§ **Exercise data**
+++

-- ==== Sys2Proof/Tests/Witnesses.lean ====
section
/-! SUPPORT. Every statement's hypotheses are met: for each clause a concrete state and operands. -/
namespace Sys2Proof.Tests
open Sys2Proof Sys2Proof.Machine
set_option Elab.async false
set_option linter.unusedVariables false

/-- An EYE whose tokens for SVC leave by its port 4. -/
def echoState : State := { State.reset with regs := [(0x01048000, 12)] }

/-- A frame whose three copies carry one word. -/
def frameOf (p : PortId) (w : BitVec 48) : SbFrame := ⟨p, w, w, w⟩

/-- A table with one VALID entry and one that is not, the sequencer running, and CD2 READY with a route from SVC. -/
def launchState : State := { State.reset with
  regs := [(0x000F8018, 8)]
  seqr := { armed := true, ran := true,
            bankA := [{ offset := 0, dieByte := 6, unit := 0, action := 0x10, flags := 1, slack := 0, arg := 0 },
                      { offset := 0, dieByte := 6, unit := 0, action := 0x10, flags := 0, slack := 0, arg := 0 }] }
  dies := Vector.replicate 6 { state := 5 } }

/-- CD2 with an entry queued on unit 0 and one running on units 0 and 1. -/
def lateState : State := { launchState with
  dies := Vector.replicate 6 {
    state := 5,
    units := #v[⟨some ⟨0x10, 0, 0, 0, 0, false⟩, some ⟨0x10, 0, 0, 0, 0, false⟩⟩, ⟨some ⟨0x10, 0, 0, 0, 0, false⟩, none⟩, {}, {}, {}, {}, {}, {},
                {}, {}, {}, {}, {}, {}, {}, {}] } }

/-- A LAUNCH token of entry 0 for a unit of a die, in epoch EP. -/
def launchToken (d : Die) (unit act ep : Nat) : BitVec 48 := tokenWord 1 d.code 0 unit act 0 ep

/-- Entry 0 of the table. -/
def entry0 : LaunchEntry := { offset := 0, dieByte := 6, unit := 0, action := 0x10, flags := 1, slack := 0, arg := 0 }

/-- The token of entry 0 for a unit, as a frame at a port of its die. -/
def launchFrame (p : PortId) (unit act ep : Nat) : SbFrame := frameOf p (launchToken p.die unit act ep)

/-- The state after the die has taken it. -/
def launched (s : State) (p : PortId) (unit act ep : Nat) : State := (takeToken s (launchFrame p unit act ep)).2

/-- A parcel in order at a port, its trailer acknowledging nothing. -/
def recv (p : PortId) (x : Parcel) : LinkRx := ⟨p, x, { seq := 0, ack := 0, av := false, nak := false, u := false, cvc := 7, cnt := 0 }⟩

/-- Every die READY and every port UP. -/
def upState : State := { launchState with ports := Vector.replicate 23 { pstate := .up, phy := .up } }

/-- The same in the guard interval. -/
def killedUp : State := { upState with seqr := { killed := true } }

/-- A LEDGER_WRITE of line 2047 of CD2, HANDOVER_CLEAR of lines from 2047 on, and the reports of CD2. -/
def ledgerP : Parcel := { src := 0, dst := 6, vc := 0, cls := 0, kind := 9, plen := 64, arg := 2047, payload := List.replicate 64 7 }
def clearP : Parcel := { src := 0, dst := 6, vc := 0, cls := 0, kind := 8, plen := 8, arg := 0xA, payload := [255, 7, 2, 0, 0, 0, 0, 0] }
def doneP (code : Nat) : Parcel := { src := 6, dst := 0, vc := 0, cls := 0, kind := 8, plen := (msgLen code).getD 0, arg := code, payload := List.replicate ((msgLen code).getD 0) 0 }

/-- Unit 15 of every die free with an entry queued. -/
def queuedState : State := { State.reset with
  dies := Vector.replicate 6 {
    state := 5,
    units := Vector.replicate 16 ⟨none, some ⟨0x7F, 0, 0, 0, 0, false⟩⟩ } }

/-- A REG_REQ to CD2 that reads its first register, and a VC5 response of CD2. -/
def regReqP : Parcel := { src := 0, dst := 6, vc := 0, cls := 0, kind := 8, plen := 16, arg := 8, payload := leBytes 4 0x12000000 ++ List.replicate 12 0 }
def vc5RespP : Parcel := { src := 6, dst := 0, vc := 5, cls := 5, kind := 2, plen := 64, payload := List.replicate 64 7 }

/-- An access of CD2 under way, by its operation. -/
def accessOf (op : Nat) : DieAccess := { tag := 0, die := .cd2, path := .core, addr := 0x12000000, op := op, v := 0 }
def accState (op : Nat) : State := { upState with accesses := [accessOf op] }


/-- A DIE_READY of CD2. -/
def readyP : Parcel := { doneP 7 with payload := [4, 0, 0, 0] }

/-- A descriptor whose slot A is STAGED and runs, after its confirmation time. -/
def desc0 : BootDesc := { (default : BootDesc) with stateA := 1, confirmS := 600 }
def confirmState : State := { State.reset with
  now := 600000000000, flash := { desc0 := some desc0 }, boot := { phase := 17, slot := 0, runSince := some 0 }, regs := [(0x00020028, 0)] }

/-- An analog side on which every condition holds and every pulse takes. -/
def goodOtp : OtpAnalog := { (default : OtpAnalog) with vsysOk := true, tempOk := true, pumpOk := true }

+++

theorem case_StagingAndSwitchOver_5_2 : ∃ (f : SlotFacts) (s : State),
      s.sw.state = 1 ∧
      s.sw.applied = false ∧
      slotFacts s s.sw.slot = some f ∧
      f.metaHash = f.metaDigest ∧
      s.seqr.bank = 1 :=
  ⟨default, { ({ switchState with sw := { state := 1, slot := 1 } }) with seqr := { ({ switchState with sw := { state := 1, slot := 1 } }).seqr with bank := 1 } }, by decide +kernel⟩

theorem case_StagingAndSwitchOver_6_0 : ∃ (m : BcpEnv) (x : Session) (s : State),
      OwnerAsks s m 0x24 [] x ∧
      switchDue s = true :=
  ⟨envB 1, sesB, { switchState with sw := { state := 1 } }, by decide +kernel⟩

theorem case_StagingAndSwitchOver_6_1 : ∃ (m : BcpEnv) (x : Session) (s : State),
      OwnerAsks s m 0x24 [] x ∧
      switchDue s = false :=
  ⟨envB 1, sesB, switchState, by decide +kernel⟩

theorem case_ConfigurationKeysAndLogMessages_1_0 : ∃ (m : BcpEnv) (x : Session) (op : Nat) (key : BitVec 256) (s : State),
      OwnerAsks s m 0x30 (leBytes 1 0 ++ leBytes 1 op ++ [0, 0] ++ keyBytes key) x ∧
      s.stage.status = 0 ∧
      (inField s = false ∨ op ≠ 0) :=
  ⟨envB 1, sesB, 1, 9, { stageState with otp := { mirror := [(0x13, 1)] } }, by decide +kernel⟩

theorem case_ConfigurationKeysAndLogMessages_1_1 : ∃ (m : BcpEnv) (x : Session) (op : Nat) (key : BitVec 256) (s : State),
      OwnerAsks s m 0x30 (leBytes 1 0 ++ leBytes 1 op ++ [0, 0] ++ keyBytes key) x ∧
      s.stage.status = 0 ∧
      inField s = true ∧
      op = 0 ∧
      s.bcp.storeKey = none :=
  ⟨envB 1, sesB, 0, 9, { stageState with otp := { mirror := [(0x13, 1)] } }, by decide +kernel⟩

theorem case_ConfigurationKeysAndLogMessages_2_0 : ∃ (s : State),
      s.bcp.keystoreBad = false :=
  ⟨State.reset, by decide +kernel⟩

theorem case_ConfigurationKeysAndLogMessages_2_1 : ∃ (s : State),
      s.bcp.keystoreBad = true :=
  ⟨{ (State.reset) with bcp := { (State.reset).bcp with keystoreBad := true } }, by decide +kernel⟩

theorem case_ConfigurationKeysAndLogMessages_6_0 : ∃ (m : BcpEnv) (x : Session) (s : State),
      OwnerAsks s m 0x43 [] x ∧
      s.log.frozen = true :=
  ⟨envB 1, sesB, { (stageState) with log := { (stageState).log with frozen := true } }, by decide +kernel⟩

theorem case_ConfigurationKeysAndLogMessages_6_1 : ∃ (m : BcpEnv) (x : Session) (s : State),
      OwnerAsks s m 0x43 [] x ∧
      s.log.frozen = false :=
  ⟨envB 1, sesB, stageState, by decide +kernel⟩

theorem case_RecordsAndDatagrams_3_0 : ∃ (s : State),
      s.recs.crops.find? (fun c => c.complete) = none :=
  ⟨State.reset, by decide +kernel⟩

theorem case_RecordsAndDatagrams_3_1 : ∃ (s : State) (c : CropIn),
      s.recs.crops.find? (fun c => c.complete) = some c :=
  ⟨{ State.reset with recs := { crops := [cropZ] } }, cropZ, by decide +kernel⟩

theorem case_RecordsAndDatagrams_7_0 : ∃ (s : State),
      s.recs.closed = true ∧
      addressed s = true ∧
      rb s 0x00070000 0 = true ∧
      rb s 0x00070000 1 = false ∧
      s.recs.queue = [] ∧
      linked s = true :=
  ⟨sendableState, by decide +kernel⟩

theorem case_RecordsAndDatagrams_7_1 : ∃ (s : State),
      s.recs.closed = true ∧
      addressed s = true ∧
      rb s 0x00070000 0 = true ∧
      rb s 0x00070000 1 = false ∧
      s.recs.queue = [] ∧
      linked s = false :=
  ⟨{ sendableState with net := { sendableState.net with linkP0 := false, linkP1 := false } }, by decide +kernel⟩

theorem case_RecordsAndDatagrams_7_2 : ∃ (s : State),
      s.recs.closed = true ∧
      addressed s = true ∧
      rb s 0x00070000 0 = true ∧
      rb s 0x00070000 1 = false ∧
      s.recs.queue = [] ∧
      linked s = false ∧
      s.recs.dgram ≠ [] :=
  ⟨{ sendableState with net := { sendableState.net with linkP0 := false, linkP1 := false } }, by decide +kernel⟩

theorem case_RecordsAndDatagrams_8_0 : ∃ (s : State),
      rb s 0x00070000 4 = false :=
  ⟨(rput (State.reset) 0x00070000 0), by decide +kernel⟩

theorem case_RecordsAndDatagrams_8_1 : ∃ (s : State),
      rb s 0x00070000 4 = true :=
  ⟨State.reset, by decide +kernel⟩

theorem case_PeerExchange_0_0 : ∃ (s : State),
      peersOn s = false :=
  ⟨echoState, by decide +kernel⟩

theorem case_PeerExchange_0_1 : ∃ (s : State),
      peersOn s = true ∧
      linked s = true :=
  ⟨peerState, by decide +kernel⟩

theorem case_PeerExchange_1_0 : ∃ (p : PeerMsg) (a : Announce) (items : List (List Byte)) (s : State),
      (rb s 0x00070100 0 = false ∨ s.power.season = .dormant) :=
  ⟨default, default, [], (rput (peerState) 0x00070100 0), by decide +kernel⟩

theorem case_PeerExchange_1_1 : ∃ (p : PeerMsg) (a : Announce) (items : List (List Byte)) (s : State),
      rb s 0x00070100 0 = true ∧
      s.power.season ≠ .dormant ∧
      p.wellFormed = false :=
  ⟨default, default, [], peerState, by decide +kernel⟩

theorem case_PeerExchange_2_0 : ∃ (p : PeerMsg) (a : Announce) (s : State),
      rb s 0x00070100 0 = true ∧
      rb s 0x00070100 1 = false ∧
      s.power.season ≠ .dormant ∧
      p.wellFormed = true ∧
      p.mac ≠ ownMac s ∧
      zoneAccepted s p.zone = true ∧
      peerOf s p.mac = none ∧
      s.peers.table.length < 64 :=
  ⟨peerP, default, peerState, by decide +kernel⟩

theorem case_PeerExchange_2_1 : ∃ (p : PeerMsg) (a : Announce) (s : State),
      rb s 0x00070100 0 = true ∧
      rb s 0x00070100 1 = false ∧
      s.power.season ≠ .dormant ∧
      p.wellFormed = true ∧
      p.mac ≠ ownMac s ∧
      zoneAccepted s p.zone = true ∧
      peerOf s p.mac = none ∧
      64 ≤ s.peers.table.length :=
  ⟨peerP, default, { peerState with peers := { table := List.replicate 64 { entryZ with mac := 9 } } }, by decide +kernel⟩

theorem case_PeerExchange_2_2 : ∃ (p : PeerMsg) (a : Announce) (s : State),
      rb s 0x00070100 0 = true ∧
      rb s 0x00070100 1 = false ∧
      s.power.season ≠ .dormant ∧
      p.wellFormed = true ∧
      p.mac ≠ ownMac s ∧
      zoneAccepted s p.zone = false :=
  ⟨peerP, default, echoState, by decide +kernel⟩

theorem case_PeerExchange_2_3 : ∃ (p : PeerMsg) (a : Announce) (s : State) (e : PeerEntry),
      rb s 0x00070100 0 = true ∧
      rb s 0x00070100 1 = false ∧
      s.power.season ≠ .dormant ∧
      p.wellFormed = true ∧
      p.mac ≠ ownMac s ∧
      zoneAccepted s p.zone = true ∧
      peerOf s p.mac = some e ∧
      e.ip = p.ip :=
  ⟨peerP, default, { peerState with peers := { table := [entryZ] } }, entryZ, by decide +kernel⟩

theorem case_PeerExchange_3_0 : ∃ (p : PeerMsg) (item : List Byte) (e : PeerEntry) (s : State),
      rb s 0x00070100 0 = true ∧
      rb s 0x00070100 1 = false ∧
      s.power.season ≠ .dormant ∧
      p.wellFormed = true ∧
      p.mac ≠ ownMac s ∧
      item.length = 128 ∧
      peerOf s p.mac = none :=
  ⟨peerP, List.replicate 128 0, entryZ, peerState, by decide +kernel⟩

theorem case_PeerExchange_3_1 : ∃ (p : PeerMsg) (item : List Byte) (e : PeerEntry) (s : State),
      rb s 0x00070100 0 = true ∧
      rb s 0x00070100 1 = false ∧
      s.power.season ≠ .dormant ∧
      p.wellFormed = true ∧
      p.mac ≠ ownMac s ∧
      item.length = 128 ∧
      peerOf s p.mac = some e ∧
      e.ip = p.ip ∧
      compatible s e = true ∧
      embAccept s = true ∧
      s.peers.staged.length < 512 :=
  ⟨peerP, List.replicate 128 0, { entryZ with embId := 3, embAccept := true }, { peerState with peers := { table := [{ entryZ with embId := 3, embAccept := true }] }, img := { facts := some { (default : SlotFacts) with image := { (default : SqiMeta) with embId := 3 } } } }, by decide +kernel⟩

+++

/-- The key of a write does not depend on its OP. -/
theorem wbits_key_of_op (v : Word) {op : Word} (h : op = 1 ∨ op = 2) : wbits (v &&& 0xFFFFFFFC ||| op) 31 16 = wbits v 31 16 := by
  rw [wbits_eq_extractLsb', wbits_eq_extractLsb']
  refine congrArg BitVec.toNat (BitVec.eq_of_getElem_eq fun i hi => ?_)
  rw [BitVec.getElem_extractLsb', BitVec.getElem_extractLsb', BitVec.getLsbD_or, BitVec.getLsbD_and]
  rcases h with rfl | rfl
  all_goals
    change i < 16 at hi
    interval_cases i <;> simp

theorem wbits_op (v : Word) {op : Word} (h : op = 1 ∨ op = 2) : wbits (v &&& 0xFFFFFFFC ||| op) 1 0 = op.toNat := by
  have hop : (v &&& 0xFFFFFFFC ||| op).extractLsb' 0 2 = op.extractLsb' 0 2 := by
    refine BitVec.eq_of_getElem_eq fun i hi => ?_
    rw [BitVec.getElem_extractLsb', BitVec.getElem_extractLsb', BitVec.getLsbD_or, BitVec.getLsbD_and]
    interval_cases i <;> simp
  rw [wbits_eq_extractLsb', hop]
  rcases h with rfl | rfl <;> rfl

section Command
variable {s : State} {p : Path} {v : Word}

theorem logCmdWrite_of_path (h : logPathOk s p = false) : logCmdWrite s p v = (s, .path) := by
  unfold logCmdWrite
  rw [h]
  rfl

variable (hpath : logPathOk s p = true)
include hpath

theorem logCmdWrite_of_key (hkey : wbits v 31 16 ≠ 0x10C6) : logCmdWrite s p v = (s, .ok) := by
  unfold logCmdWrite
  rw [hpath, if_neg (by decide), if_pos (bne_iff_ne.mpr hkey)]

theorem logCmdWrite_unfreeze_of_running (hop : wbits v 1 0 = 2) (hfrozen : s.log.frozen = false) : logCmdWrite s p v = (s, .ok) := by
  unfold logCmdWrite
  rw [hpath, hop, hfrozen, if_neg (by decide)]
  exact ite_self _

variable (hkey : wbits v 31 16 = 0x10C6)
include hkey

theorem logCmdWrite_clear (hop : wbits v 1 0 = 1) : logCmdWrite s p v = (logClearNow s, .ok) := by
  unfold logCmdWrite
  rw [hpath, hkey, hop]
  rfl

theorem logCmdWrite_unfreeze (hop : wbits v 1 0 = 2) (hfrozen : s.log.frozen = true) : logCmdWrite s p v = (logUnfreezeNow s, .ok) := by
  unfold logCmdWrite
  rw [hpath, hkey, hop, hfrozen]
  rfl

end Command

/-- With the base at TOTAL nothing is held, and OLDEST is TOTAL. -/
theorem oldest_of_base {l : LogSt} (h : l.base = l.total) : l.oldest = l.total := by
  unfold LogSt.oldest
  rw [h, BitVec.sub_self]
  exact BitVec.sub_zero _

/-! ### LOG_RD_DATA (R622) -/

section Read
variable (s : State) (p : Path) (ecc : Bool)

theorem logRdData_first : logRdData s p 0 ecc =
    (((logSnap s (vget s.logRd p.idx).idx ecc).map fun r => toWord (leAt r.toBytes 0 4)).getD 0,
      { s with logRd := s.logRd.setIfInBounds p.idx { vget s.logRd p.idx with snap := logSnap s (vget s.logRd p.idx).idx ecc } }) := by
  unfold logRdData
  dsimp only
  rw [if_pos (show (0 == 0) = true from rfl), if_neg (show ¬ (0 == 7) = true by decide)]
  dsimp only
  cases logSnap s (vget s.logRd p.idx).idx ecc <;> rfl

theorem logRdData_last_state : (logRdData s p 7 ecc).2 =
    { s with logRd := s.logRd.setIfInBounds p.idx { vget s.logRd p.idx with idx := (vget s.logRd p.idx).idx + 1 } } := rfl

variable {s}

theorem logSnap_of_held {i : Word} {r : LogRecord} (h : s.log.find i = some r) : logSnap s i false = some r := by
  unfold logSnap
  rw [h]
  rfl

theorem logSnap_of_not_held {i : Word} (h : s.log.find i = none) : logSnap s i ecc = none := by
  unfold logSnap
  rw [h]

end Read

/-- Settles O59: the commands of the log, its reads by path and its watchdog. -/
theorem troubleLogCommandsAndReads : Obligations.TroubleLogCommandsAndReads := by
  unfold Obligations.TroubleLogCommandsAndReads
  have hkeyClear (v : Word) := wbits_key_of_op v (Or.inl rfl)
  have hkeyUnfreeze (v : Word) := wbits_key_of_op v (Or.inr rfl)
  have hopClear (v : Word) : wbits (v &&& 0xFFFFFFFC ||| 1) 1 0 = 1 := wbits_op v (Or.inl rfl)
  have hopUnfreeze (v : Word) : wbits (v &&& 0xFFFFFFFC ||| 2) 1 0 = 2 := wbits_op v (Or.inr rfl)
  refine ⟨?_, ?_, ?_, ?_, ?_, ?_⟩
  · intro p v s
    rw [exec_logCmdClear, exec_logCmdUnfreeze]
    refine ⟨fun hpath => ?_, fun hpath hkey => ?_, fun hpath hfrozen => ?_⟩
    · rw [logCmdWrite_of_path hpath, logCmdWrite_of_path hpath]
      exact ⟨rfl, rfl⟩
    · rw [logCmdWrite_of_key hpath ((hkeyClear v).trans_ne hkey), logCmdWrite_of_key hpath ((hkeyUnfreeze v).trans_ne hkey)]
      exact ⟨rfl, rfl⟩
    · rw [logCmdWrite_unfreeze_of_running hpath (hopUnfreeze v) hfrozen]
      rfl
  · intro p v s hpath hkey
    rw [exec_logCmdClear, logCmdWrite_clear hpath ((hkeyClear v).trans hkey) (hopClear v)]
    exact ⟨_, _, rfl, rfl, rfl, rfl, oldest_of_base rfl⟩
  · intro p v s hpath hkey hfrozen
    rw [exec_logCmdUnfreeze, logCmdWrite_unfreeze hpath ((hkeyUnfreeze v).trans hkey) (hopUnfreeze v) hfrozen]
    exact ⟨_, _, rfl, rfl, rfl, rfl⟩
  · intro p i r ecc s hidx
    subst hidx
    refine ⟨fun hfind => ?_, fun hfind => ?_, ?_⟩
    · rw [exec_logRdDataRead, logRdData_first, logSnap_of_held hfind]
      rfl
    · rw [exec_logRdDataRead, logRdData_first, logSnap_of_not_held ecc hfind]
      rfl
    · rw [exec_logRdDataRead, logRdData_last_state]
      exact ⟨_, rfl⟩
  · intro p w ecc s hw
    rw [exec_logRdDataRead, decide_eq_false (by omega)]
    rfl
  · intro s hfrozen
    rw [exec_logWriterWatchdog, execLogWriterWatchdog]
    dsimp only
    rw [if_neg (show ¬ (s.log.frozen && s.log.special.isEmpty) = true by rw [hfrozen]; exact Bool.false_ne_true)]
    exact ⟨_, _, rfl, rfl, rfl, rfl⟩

+++

§ **Assignment**
The answer is each line in which the word "complete" occurs, copied from the material above.

§ **Solved exercise**
      s.recs.crops.find? (fun c => c.complete) = none :=
      s.recs.crops.find? (fun c => c.complete) = some c :=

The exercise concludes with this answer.